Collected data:
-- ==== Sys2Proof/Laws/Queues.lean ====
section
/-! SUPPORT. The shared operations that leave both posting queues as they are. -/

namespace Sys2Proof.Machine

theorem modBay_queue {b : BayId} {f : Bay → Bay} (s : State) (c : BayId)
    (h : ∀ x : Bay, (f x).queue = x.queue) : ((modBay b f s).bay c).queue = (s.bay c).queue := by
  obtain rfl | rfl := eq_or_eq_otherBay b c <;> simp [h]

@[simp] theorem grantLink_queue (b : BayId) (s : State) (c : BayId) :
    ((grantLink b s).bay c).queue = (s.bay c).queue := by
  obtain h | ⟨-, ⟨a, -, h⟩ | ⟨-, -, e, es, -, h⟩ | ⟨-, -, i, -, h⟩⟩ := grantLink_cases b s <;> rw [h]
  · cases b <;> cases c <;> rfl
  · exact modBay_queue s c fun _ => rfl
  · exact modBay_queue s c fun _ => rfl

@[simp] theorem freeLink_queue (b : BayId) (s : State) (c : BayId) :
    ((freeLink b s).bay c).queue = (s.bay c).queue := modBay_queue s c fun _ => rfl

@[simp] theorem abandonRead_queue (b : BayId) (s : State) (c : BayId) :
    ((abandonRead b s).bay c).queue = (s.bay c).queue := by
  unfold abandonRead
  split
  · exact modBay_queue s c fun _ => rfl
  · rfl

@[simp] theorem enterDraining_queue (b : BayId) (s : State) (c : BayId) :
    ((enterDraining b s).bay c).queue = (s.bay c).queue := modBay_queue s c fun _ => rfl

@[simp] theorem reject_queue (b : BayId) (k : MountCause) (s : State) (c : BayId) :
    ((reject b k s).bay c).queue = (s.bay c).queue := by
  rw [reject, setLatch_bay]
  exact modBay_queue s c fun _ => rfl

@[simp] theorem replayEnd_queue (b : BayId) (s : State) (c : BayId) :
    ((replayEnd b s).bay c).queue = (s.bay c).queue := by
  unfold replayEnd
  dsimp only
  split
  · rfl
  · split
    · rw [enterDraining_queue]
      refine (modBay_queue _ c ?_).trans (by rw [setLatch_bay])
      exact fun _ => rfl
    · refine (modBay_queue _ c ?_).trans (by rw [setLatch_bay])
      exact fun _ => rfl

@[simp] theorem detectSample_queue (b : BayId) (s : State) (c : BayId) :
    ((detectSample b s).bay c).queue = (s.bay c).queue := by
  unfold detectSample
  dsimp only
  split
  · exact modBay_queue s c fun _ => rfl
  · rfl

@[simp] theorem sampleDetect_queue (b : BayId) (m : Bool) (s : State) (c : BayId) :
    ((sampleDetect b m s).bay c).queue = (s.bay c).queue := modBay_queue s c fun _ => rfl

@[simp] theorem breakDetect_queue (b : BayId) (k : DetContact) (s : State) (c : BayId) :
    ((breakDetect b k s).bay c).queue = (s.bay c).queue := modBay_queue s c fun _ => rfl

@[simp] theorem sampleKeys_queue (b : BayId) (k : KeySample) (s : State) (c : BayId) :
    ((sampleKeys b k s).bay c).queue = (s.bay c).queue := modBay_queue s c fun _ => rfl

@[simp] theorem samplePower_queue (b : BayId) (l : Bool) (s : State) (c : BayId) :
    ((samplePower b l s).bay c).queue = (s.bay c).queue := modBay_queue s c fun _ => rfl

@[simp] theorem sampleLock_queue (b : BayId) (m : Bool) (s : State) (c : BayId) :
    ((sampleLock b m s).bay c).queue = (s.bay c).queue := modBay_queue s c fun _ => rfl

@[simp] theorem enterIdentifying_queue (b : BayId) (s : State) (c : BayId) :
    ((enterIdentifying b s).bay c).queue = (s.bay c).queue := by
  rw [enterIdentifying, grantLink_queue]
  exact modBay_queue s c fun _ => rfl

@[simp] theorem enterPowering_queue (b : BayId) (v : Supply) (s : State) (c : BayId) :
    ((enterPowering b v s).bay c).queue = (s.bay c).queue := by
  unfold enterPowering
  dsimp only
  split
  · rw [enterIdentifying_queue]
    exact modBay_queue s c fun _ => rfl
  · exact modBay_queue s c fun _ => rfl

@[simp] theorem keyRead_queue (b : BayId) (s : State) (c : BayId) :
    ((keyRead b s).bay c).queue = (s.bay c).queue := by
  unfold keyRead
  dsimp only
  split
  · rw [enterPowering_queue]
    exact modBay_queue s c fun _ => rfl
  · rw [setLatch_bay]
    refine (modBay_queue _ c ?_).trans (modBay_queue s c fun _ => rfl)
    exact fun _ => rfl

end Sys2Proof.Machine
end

| Exercise instructions |
Output the entries verbatim.

| Solution to this exercise |
-- ==== Sys2Proof/Laws/Queues.lean ====
section
/-! SUPPORT. The shared operations that leave both posting queues as they are. -/

namespace Sys2Proof.Machine

theorem modBay_queue {b : BayId} {f : Bay → Bay} (s : State) (c : BayId)
    (h : ∀ x : Bay, (f x).queue = x.queue) : ((modBay b f s).bay c).queue = (s.bay c).queue := by
  obtain rfl | rfl := eq_or_eq_otherBay b c <;> simp [h]

@[simp] theorem grantLink_queue (b : BayId) (s : State) (c : BayId) :
    ((grantLink b s).bay c).queue = (s.bay c).queue := by
  obtain h | ⟨-, ⟨a, -, h⟩ | ⟨-, -, e, es, -, h⟩ | ⟨-, -, i, -, h⟩⟩ := grantLink_cases b s <;> rw [h]
  · cases b <;> cases c <;> rfl
  · exact modBay_queue s c fun _ => rfl
  · exact modBay_queue s c fun _ => rfl

@[simp] theorem freeLink_queue (b : BayId) (s : State) (c : BayId) :
    ((freeLink b s).bay c).queue = (s.bay c).queue := modBay_queue s c fun _ => rfl

@[simp] theorem abandonRead_queue (b : BayId) (s : State) (c : BayId) :
    ((abandonRead b s).bay c).queue = (s.bay c).queue := by
  unfold abandonRead
  split
  · exact modBay_queue s c fun _ => rfl
  · rfl

@[simp] theorem enterDraining_queue (b : BayId) (s : State) (c : BayId) :
    ((enterDraining b s).bay c).queue = (s.bay c).queue := modBay_queue s c fun _ => rfl

@[simp] theorem reject_queue (b : BayId) (k : MountCause) (s : State) (c : BayId) :
    ((reject b k s).bay c).queue = (s.bay c).queue := by
  rw [reject, setLatch_bay]
  exact modBay_queue s c fun _ => rfl

@[simp] theorem replayEnd_queue (b : BayId) (s : State) (c : BayId) :
    ((replayEnd b s).bay c).queue = (s.bay c).queue := by
  unfold replayEnd
  dsimp only
  split
  · rfl
  · split
    · rw [enterDraining_queue]
      refine (modBay_queue _ c ?_).trans (by rw [setLatch_bay])
      exact fun _ => rfl
    · refine (modBay_queue _ c ?_).trans (by rw [setLatch_bay])
      exact fun _ => rfl

@[simp] theorem detectSample_queue (b : BayId) (s : State) (c : BayId) :
    ((detectSample b s).bay c).queue = (s.bay c).queue := by
  unfold detectSample
  dsimp only
  split
  · exact modBay_queue s c fun _ => rfl
  · rfl

@[simp] theorem sampleDetect_queue (b : BayId) (m : Bool) (s : State) (c : BayId) :
    ((sampleDetect b m s).bay c).queue = (s.bay c).queue := modBay_queue s c fun _ => rfl

@[simp] theorem breakDetect_queue (b : BayId) (k : DetContact) (s : State) (c : BayId) :
    ((breakDetect b k s).bay c).queue = (s.bay c).queue := modBay_queue s c fun _ => rfl

@[simp] theorem sampleKeys_queue (b : BayId) (k : KeySample) (s : State) (c : BayId) :
    ((sampleKeys b k s).bay c).queue = (s.bay c).queue := modBay_queue s c fun _ => rfl

@[simp] theorem samplePower_queue (b : BayId) (l : Bool) (s : State) (c : BayId) :
    ((samplePower b l s).bay c).queue = (s.bay c).queue := modBay_queue s c fun _ => rfl

@[simp] theorem sampleLock_queue (b : BayId) (m : Bool) (s : State) (c : BayId) :
    ((sampleLock b m s).bay c).queue = (s.bay c).queue := modBay_queue s c fun _ => rfl

@[simp] theorem enterIdentifying_queue (b : BayId) (s : State) (c : BayId) :
    ((enterIdentifying b s).bay c).queue = (s.bay c).queue := by
  rw [enterIdentifying, grantLink_queue]
  exact modBay_queue s c fun _ => rfl

@[simp] theorem enterPowering_queue (b : BayId) (v : Supply) (s : State) (c : BayId) :
    ((enterPowering b v s).bay c).queue = (s.bay c).queue := by
  unfold enterPowering
  dsimp only
  split
  · rw [enterIdentifying_queue]
    exact modBay_queue s c fun _ => rfl
  · exact modBay_queue s c fun _ => rfl

@[simp] theorem keyRead_queue (b : BayId) (s : State) (c : BayId) :
    ((keyRead b s).bay c).queue = (s.bay c).queue := by
  unfold keyRead
  dsimp only
  split
  · rw [enterPowering_queue]
    exact modBay_queue s c fun _ => rfl
  · rw [setLatch_bay]
    refine (modBay_queue _ c ?_).trans (modBay_queue s c fun _ => rfl)
    exact fun _ => rfl

end Sys2Proof.Machine
end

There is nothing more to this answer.